■ **ASSIGNMENT**
Your answer needs to include each line of the records in which the string "lengths" can be found.

■ **Collected data**

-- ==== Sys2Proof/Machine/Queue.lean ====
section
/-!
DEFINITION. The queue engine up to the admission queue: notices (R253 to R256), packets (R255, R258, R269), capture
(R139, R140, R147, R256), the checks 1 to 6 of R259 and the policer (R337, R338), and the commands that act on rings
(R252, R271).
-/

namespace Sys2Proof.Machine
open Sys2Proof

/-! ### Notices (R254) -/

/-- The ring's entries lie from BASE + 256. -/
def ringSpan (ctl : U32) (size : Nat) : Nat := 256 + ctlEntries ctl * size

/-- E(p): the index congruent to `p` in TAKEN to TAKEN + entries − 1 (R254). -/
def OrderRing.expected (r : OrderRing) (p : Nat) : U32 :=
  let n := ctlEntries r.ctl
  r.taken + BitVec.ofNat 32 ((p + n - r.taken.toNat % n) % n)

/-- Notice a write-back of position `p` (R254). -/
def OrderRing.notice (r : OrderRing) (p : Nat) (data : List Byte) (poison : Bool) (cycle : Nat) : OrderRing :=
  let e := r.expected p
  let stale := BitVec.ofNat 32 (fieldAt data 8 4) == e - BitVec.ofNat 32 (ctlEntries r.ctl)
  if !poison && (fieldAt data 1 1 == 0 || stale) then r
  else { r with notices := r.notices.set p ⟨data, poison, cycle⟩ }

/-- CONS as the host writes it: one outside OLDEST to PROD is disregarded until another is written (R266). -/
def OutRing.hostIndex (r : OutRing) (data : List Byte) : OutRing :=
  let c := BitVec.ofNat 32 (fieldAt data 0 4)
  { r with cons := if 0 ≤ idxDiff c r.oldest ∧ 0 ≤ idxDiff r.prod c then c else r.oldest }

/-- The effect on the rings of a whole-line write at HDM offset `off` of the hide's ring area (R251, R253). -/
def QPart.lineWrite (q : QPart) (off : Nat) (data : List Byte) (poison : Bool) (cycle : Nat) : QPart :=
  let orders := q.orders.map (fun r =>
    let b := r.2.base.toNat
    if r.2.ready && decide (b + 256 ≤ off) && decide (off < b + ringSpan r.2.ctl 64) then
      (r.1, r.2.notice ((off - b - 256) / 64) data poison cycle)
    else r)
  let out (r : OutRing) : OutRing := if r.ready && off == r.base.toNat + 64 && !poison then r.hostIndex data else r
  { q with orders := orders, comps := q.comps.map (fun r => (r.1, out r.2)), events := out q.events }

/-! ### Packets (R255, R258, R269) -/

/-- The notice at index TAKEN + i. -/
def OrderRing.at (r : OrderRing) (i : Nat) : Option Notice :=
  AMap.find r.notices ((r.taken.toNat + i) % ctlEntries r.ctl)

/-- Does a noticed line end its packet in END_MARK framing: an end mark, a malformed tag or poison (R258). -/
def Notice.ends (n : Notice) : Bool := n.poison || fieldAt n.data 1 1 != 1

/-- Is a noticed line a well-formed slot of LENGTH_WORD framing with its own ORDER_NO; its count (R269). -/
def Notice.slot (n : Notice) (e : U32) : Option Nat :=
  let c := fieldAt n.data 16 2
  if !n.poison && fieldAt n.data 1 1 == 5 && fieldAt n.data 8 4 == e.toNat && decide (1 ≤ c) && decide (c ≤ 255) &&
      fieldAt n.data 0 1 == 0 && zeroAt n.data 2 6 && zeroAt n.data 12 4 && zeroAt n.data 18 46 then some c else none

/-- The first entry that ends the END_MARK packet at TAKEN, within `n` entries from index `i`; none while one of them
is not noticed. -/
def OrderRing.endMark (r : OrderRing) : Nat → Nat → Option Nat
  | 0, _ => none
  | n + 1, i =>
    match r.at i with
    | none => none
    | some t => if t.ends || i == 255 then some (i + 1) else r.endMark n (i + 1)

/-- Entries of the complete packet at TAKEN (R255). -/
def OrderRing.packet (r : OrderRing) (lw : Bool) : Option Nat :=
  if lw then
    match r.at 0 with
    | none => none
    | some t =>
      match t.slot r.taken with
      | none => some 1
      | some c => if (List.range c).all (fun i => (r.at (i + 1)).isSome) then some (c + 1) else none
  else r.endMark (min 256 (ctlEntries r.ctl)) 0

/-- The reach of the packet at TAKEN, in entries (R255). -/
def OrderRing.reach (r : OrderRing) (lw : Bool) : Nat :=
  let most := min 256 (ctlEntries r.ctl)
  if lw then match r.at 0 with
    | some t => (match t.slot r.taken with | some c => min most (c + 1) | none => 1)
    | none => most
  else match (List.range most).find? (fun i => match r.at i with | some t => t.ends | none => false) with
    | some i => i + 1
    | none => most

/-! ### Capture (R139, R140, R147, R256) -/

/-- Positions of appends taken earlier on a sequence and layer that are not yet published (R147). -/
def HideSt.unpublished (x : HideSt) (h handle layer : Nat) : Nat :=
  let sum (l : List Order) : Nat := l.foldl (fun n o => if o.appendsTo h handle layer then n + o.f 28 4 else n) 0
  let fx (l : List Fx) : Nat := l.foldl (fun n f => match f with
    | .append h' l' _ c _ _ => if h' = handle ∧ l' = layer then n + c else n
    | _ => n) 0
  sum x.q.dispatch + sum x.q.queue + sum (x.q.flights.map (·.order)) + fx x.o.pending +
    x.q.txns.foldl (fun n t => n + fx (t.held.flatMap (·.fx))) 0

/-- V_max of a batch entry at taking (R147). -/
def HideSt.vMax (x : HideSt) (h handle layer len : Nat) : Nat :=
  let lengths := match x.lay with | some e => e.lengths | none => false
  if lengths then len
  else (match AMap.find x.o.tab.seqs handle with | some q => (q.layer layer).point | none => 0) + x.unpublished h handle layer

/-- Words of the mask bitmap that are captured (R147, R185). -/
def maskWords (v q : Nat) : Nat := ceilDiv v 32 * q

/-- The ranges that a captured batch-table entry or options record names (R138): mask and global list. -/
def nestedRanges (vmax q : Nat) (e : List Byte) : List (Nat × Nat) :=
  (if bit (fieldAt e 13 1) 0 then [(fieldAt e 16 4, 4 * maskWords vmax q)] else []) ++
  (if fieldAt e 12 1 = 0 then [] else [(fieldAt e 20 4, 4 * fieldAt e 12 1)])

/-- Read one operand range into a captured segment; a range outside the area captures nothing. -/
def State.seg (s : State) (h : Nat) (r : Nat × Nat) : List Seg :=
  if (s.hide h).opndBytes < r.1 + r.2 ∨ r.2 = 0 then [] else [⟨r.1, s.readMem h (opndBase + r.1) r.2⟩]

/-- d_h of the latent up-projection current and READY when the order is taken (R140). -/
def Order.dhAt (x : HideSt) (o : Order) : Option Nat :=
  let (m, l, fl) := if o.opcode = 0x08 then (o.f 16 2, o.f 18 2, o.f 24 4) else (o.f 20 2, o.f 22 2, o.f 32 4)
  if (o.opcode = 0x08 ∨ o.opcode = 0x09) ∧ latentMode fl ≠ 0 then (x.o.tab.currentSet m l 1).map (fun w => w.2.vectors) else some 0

--

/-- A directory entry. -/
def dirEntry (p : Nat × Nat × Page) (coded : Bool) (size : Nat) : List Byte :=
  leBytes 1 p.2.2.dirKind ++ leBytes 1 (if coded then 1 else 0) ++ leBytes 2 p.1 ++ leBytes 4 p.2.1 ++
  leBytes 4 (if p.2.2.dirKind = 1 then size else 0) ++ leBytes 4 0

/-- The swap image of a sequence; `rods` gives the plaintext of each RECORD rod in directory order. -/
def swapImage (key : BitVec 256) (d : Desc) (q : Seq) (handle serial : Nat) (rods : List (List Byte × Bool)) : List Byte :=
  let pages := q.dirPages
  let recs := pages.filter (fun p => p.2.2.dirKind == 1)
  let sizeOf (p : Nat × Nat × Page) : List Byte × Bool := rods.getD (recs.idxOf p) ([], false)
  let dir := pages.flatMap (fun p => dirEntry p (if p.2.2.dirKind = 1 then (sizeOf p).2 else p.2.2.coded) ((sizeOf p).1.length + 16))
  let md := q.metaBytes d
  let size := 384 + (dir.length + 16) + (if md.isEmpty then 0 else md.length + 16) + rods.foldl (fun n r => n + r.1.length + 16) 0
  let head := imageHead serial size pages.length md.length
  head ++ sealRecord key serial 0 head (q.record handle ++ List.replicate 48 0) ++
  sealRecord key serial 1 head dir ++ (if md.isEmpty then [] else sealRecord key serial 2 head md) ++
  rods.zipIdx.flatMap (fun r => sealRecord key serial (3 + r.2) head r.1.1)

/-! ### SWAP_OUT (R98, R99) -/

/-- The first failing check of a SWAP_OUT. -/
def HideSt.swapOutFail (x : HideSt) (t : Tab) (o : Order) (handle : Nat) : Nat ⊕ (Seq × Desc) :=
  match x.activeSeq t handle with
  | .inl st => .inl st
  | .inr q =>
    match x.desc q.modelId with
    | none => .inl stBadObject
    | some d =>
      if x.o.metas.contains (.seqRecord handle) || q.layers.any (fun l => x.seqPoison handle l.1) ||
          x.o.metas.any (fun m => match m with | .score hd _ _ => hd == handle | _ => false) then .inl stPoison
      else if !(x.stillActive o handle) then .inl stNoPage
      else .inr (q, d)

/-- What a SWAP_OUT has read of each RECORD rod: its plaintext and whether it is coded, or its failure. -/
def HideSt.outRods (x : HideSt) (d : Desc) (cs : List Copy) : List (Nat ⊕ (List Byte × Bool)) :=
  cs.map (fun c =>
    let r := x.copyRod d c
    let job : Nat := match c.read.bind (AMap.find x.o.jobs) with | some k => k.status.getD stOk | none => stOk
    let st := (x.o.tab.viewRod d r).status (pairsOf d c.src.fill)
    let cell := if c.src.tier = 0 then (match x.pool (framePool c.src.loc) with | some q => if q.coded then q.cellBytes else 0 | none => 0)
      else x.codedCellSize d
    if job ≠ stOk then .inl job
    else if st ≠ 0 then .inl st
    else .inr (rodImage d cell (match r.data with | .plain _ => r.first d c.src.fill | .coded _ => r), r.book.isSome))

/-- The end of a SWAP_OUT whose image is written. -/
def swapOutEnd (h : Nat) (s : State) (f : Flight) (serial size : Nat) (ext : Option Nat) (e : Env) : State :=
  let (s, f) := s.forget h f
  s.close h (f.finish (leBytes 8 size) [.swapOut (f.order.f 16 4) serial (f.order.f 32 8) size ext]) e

■ **TASK OUTPUT**
  let lengths := match x.lay with | some e => e.lengths | none => false
  if lengths then len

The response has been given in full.